このデータセットがどのように収集・処理され、安全にクエリできるようにされているか — そしてその限界はどこにあるか。

これは何か

これは公開された透明性レポートデータを独立して非公式に集約したものであり、いかなるプラットフォーム、企業、政府とも提携していません。2つのレポート群を1つのクエリ可能なスキーマにまとめています:

  • EU DSA 透明性レポート
    プロバイダーがEUデジタルサービス法(DSA)に基づいて公開する定期的なコンテンツモデレーション統計です。これは、DSA第15条・第24条・第42条(それぞれ仲介サービス、オンラインプラットフォーム、超大規模プラットフォームに課される報告義務)が義務付ける定期的な透明性レポートであり、個別の理由説明書(Statements of Reasons)を扱う別個のリアルタイムなDSA透明性データベースとは異なります。提出者は共通の階層型EUテンプレートを使用し、各プロバイダーは自らの階層が求める報告セクションのみを記入します(本データセットでは、それらのセクションを内部的にt3〜t11として索引付けしています)。対象には、EU域内でのリーチを理由として欧州委員会が正式に指定した超大規模オンラインプラットフォームおよび検索エンジン(VLOP / VLOSE)が含まれ、これらはより頻繁かつ詳細に報告するほか、数十の小規模プラットフォームも対象となります。最新の件数および対象期間については、DSA レポートダッシュボードをご覧ください。
  • Google 政府による削除要請
    国・製品・理由・レポート期間ごとに集計された、コンテンツ削除を求める政府からの要請件数に関する Google の報告です。これは DSA に基づく提出ではなく、Google が長年にわたり自主的に公表してきた透明性レポートです。Google の削除要請 ダッシュボードでご確認いただけます。

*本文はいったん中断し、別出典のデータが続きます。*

-- ==== Sys2Proof/Machine/Effects.lean ====
section
/-! DEFINITION. What a write of each object that acts at once does: the owning chapter's check (check 7 of R39) and the effect. -/
namespace Sys2Proof.Machine

/-! ## Which interface writes -/

def viaCicada : Iface → Bool
  | .cicada _ => true
  | _ => false
def viaClick : Iface → Bool
  | .click _ => true
  | _ => false

/-- A check that leaves the state alone. -/
def State.only (s : State) (st : Nat) : Nat × State := (st, s)

/-- A request that starts an activity of the maintenance matrix: refused and recorded where another excludes it (R416). -/
def State.unlessExcluded (s : State) (a d : Nat) (st : Nat) : Nat × State :=
  match s.mxExcludes a d with
  | some b => (stBusy, s.mxRefuse a b)
  | none => (st, s)

/-! ## Checks of the owning chapters -/

/-- A slice is absorbed by a wider port (R89). -/
def State.absorbed (s : State) (p : Nat) : Bool := s.get (O.PORT_WIDTH p) == 0

/-- The status of a LINK_CTRL command (R100). -/
def State.linkCtrlStatus (s : State) (p v : Nat) : Nat :=
  let idle := s.get (O.OUTSTANDING p) = 0 ∧
    (s.role p ≠ roleUpstream ∨ s.rq.tracker.all (fun t => !(t.2.busy && t.2.req.port == p)) = true)
  if v = 0 ∨ 4 < v then stBadValue
  else if s.trainMode = false then stBusy
  else if v = 1 then (if s.linkState p = lsDisabled then stBusy else stOk)
  else if v = 3 then stOk
  else if idle then stOk else stNotIdle

/-- Classes 01 to 07. -/
def State.ownerSystem (s : State) (ifc : Iface) (o : Obj) (v : Nat) : Nat × State :=
  match o.cls, o.mem with
  | 0x01, 0x01 =>
    let r := s.modeRequestStatus v
    (r.1, if r.1 = stOk then r.2 else r.2.put O.MODE_STATUS r.1)
  | 0x02, 0x03 => s.only (if viaClick ifc then stDenied else pkgResetStatus v)
  | 0x02, 0x00 => s.only (if viaClick ifc then stDenied else s.dieResetStatus v)
  | 0x02, 0x02 => s.only (if viaClick ifc then stDenied else s.blockResetStatus (o.inst - 1) v)
  | 0x03, 0x03 =>
    s.only (if v % 25000000 ≠ 0 then stBadValue
            else if txInstances.any (fun x => s.get (O.TX_STATE x) == txScheduled || s.get (O.TX_STATE x) == txLocked) then stBusy else stOk)
  | 0x04, 0x02 => s.only (s.rmaStatus ifc v)
  | 0x04, 0x03 => s.only (if ifc = Iface.ihlod then stDenied else stOk)
  | 0x04, 0x01 => s.only (s.ideCmdStatus (o.inst - 0x100) v)
  | 0x05, 0x06 =>
    let st := s.authStatus v
    (st, if st = stOk then s else fxDbgAuth v s)
  | 0x07, 0x00 =>
    let st := s.txCmdStatus o.inst v
    (st, if st ≠ stOk ∧ v = txcCommitAt then s.commitRefused o.inst else s)
  | 0x07, 0x03 =>
    s.only (if s.get (O.TX_STATE o.inst) = txScheduled ∨ s.get (O.TX_STATE o.inst) = txLocked then stBusy else stOk)
  | _, _ => s.only stOk

/-- Classes 10 to 14: ports, lanes and links. -/
def State.ownerLinks (s : State) (o : Obj) (v : Nat) : Nat × State :=
  let i := o.inst
  match o.cls, o.mem with
  | 0x10, m =>
    if m = 0 ∨ m = 1 ∨ m = 4 then s.only stOk
    else if s.absorbed i then s.only stBusy
    else if m = 3 then s.only (if s.get (O.PORT_WIDTH i) < v then stBadValue else stOk)
    else if m = 6 then s.only (s.linkCtrlStatus i v)
    else s.only stOk
  | 0x11, 0x08 => s.only (if s.linkState (s.leadOf (i / 4)) = lsUp ∧ !s.prt.margin.contains i then stOk else stBusy)
  | 0x13, 0x02 =>
    if v ≠ 1 then s.only stBadValue
    else if s.retrainStatus i ≠ stOk then s.only (s.retrainStatus i)
    else s.unlessExcluded 2 0 stOk
  | 0x13, 0x03 =>
    if 135 < v then s.only stBadValue
    else if s.mode ≠ mMaint then s.only stBusy
    else s.unlessExcluded 3 0 (s.laneRetireStatus i v false)
  | 0x14, 0x02 => if i = 0 then s.only stOk else s.only (if v = 1 then stOk else stBadValue)
  | _, _ => s.only stOk

/-- Classes 20 to 33: bindings, maps, the directory, groups, tenants and marks. -/
def State.ownerFabric (s : State) (o : Obj) (v : Nat) : Nat × State :=
  let i := o.inst
  match o.cls, o.mem with
  | 0x20, m => s.only (if v = 1 ∧ s.txChanges (O.VPPB_BIND i (m - 0x30)) = true then stBusy else stOk)
  | 0x21, _ => s.only (if v = 1 ∧ (List.range 6).any (fun k => s.txChanges ⟨0x21, i, k⟩) = true then stBusy else stOk)
  | 0x22, _ => s.only (s.discardStatus v)
  | 0x28, 0x01 =>
    if i = 0 then s.only stOk
    else if s.mode ≠ mMaint then s.only stBusy
    else if s.bankMigrates (i - 1) v then (stBusy, s.mxRefuse 0 1)
    else s.unlessExcluded 0 (i - 1) (s.bankStatus (i - 1) v)
  | 0x29, 0x08 => s.only (s.grpCtrlStatus (i / 8) (i % 8) v)
  | 0x2A, _ => s.only (s.recallStatus i)
  | 0x30, 0x02 => s.only (if i < 0x400 then s.admitStatus i v else stOk)
  | 0x30, 0x11 => s.only (s.tenantCmdStatus i v)
  | 0x33, 0x00 => s.only (if v ≠ 0 ∧ v < s.now 0 + 25 then stBadValue else stOk)
  | _, _ => s.only stOk

/-- Classes 38 to 7F. -/
def State.ownerUnits (s : State) (ifc : Iface) (o : Obj) (v : Nat) : Nat × State :=
  let i := o.inst
  match o.cls, o.mem with
  | 0x38, 0x00 => s.only (s.queueCtrlStatus i v)
  | 0x38, 0x14 => s.only (s.ntfAckStatus i v)
  | 0x41, 0x0A => s.only (if viaCicada ifc || viaClick ifc then stDenied else stOk)
  | 0x42, 0x03 =>
    let r := s.retClearStatus v
    (r.1, match r.2 with | some b => s.mxRefuse 3 b | none => s)
  | 0x48, m =>
    s.only (if 0x400 ≤ i ∧ s.tenantState (i - 0x400) = tFree then stBusy
            else if i = 0 ∧ m = 0 ∧ v ≠ 0 ∧ v < s.now 0 + 25 then stBadValue else stOk)
  | 0x50, 0x00 => s.only (s.chEnableStatus i v)
  | 0x50, 0x11 => s.only (if v = 1 then s.damageClearStatus i (!(viaCicada ifc || viaClick ifc)) else stOk)
  | 0x50, _ => s.only (s.slotWriteStatus o v)
  | 0x51, _ => s.only (s.slotWriteStatus o v)
  | 0x58, m =>
    s.only (if i < 0x100 ∧ m = 0x0C then
              (if s.get (O.CAP_STATE (i - 1)) = capOff ∨ s.get (O.CAP_STATE (i - 1)) = capStopped then stOk else stBusy)
            else if 0x100 ≤ i ∧ m = 0x0A ∧ v < s.get ⟨0x58, i, 0x09⟩ then stBadValue else stOk)
  | 0x5A, 0x00 => s.only (if i = 0 then s.caAtStatus v else stOk)
  | 0x60, 0x00 => s.only (s.sqCmdStatus i v)
  | 0x60, m => s.only (s.sqWriteStatus i m v)
  | 0x61, 0x00 =>
    if s.activateStatus ifc v ≠ stOk ∨ v = 0 then s.only (s.activateStatus ifc v) else s.unlessExcluded 6 0 stOk
  | 0x7E, 0x00 =>
    if v = 0 then s.only stOk
    else
      let r := s.dpStartStatus i v
      (r.1, match r.2 with | some p => s.mxRefuse p.1 p.2 | none => s)
  | 0x7E, _ => s.only (if s.get (O.DP_STATE i) = dpActive then stBusy else stOk)
  | _, _ => s.only stOk

/-- The limits that an owner puts on a value beside those of its table, which belong to check 6 of R39 (R303, R431, R432). -/
def State.ownerLimit (s : State) (o : Obj) (v : Nat) : Bool :=
  match o.cls, o.mem with
  | 0x02, 0x03 => pkgResetStatus v == stOk
  | 0x02, 0x00 => v == 0xA5A5
  | 0x02, 0x02 => blockBits (o.inst - 1) v
  | 0x38, 0x14 => s.ntfAckStatus o.inst v == stOk
  | _, _ => true

/-- The owner's limits and check 7 of a write that acts at once: its status, and what a refusal leaves behind. What a FROZEN tenant holds
takes no write but T_CMD's (R274, R278). -/
def State.ownerStatus (s : State) (ifc : Iface) (o : Obj) (v : Nat) : Nat × State :=
  if !s.ownerLimit o v then (stBadValue, s)
  else if (s.frozenHolder o).isSome && !(o.cls == 0x30 && o.mem == 0x11) then (stFrozen, s)
  else if o.cls < 0x10 then s.ownerSystem ifc o v
  else if o.cls < 0x20 then s.ownerLinks o v
  else if o.cls < 0x38 then s.ownerFabric o v
  else s.ownerUnits ifc o v

/-! ## QUERY_OBJECT (R50) -/

def Ty.code : Ty → Nat
  | .u8 => 0 | .u16 => 1 | .u32 => 2 | .u64 => 3 | .s32 => 4 | .bool => 5 | .enum8 => 6 | .bits32 => 7 | .bits64 => 8
  | .ticks64 => 9 | .addr64 => 10 | .octets _ => 11

def Ty.size : Ty → Nat
  | .u8 | .bool | .enum8 => 1
  | .u16 => 2
  | .u32 | .s32 | .bits32 => 4
  | .octets n => n
  | _ => 8

def Access.code : Access → Nat
  | .ro => 0 | .rw => 1 | .rwt => 2 | .wo => 3 | .w1c => 4 | .rc => 5

/-- Objects replicated on every die: the maps' class, the regions' and the meters' settings (R127, R138, R146, R244). DESIGN CHOICE
(log 105): bit 27 of QUERY_RESULT shows those objects that their owning chapter calls replicated, as R18 says, and not every class of
which R429 and R432 speak of a die's copies. -/
def replicated (o : Obj) : Bool := o.cls == 0x22 || o.cls == 0x2A || (o.cls == 0x32 && decide (o.mem < 5))

/-- The description of an object, and its default. -/
def State.describe (s : State) (o : Obj) : Nat × Nat :=
  match rowOf s.variant o with
  | none => (0x03 * 2 ^ 56, 0)
  | some r =>
    let flags := b2n r.config + 2 * b2n (r.kind == .fuse) + 4 * b2n (r.kind == .live) + 8 * b2n (replicated o)
    let oct := match r.ty with | .octets _ => true | _ => false
    (r.ty.code * 2 ^ 48 + r.acc.code * 2 ^ 40 + r.rights.dbg * 2 ^ 38 + r.rights.host * 2 ^ 36 + r.rights.ten * 2 ^ 34 +
      r.rights.fm * 2 ^ 32 + flags * 2 ^ 24 + r.ty.size,
     if oct || r.kind == .fuse || r.kind == .live then 0 else defaultOf s.variant o)

/-- QUERY_OBJECT is written. -/
def fxQueryObject (x v : Nat) (s : State) : State :=
  let r := s.describe (Obj.ofNumber v)
  ((s.put (O.QUERY_OBJECT x) v).put (O.QUERY_RESULT x) r.1).put (O.QUERY_DEFAULT x) r.2

/-! ## Effects -/

/-- IDE_ENABLE: a stream that starts or stops (R105, R466). -/
def fxIdeEnable (p v : Nat) (s : State) : State :=
  let s := s.put (O.IDE_ENABLE p) v
  if v = 0 then s.put (O.IDE_STATE p) ideOff
  else if s.get (O.IDE_STATE p) = ideOff then s.put (O.IDE_STATE p) idePending
  else s

/-- Effects in classes 01 to 07. -/
def State.effectSystem (s : State) (o : Obj) (v : Nat) : State :=
  match o.cls, o.mem with
  | 0x01, 0x01 => fxModeRequest v s
  | 0x02, 0x03 => fxPkgReset s
  | 0x02, 0x00 => fxDieReset (o.inst - 1) s
  | 0x02, 0x02 => fxBlockReset (o.inst - 1) v s
  | 0x03, 0x03 => fxTodArm v s
  | 0x04, 0x02 => fxRmaEnter s
  | 0x04, 0x01 => fxIdeKeyCmd (o.inst - 0x100) v s
  | 0x05, 0x01 => fxDbgMaxLevel (s.put o v)
  | 0x05, 0x06 => fxDbgAuth v s
  | 0x05, 0x07 => if v = 1 then fxDbgClose s else s
  | 0x07, 0x00 => fxTxCmd o.inst v s
  | _, _ => s.put o v

/-- Effects in classes 10 to 14. -/
def State.effectLinks (s : State) (o : Obj) (v : Nat) : State :=
  let i := o.inst
  match o.cls, o.mem with
  | 0x10, 0x06 => fxLinkCtrl i v s
  | 0x10, 0x12 => fxIdeEnable i v s
  | 0x10, 0x14 => s.put o (Nat.lor v 1)
  | 0x11, 0x08 => fxMarginCtrl i v s
  | 0x13, 0x02 => fxD2dRetrain i s
  | 0x13, 0x03 => fxLaneRetire i v s
  | 0x14, 0x02 => if i = 0 then s.put o v else fxSegCtrl (i - 1) s
  | _, _ => s.put o v

/-- Effects in classes 20 to 33. -/
def State.effectFabric (s : State) (o : Obj) (v : Nat) : State :=
  let i := o.inst
  match o.cls, o.mem with
  | 0x22, _ => fxShadowDiscard v s
  | 0x28, 0x01 => if i = 0 then s.put o v else fxBankRetire (i - 1) v s
  | 0x29, 0x08 => fxGrpCtrl (i / 8) (i % 8) v s
  | 0x2A, _ => fxSrRecall i v s
  | 0x30, 0x02 => fxTenantAdmit i v s
  | 0x30, 0x11 => fxTenantCmd i v s
  | 0x33, 0x03 => if v = 1 then fxHwmClear s else s
  | _, _ => s.put o v

/-- Effects in classes 38 to 7F. -/
def State.effectUnits (s : State) (o : Obj) (v : Nat) : State :=
  let i := o.inst
  match o.cls, o.mem with
  | 0x38, 0x00 => fxQueueCtrl i v s
  | 0x38, 0x03 => fxDoorbell i s
  | 0x38, 0x14 => fxNtfAck i v s
  | 0x41, 0x0A => if v = 1 then s.owe (.safe 0 causeCommanded 0xFFFF) else s
  | 0x42, 0x03 => fxRetClear v s
  | 0x48, m =>
    if 0x400 ≤ i then
      (if m = 0x21 then fxTcClear (i - 0x400) v s
       else if m < 0x20 then fxTcSelect (i - 0x400) (m / 4) v s else s.put o v)
    else if 0x100 ≤ i then
      let d := (i - 0x100) / 64
      let n := (i - 0x100) % 64
      (if m = 0 then fxPcSelect d n v s else if m = 4 then (if v = 1 then fxPcClear d n s else s) else s.put o v)
    else s.put o v
  | 0x50, 0x00 => fxChEnable i v s
  | 0x50, 0x11 => fxChDamageClear i v s
  | 0x58, m =>
    if 0x100 ≤ i then (if m = 0 then fxCfEnable ((i - 0x100) / 8) ((i - 0x100) % 8) v s else s.put o v)
    else if m = 0 then fxCapEnable (i - 1) v s
    else if m = 0x0C then (if v = 1 then fxCapClear (i - 1) s else s)
    else s.put o v
  | 0x5A, 0x00 => if i = 0 then fxCaAt v s else s.put o v
  | 0x60, 0x00 => fxSqCmd i v s
  | 0x60, 0x02 => fxSqRole i v s
  | 0x61, 0x00 => if v = 1 then fxActivate s else s
  | 0x7E, 0x00 => if v = 0 then fxDpIdle i s else fxDpStart i v s
  | 0x7F, 0x08 => fxQueryObject (i - 1) v s
  | _, _ => s.put o v

/-- A served write of an object that acts at once. A W1C object loses the bits written as 1; FS_CAP_VALID clears its capture. -/
def State.effect (s : State) (o : Obj) (r : Row) (v : Nat) : State :=
  if r.acc = .w1c then
    (if o.cls = 0x40 ∧ o.mem = 0x05 then (if v = 1 then fxFsCapValid o.inst s else s)
     else s.put o (maskWithout (s.get o) v))
  else if o.cls < 0x10 then s.effectSystem o v
  else if o.cls < 0x20 then s.effectLinks o v
  else if o.cls < 0x38 then s.effectFabric o v
  else s.effectUnits o v

end Sys2Proof.Machine
end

各プラットフォームが元となるレポートをどこで公開しているかは、レポートの掲載先ページにカタログ化されており、ソースファイルのアーカイブコピーへのリンクも掲載しています。

データの出所

すべての数値は、それを公表したプラットフォームまたは企業に由来します。これらは 各社が 報告した数値であり、報告された値を改変することなくそのまま再掲したものであって、本プロジェクトが算出した推計値ではありません。本プロジェクトの貢献は 集約と構造化 にあります。すなわち、個別に公表されたレポートを収集し、その表を抽出し、比較・検索できるよう一つのスキーマへ正規化することです。報告された値そのものは決して編集されません。変換はあくまで構造的なもの、つまり抽出、集計合計行のフラグ付け、複数言語にまたがるラベルの正規化、そして解析できない行の除外であり、以下で説明します。

レポートがクエリ可能になるまで

各ソースレポートの表は抽出され、API が読み取り専用(多層防御)で開き、読み取りはできても書き込みは決してできないインターフェースを通じてのみアクセスするデータベースに読み込まれます。これはスタースキーマとして構成されており、DSA レポートの表ごとに 1 つの数値テーブル(内部的に t3–t11 として索引付けされます)があり、その周囲を共有のルックアップテーブル(サービス、カテゴリ、セクション、指標、スコープ、サーフェス、報告期間)が囲んでいます。繰り返し現れるラベルは一度だけ保存されて番号で参照されるため、同じカテゴリ名やプラットフォーム名は 1 か所にのみ存在します。出来上がった各テーブルと、クエリ可能なすべてのフィールドはスキーマページでご覧いただけます。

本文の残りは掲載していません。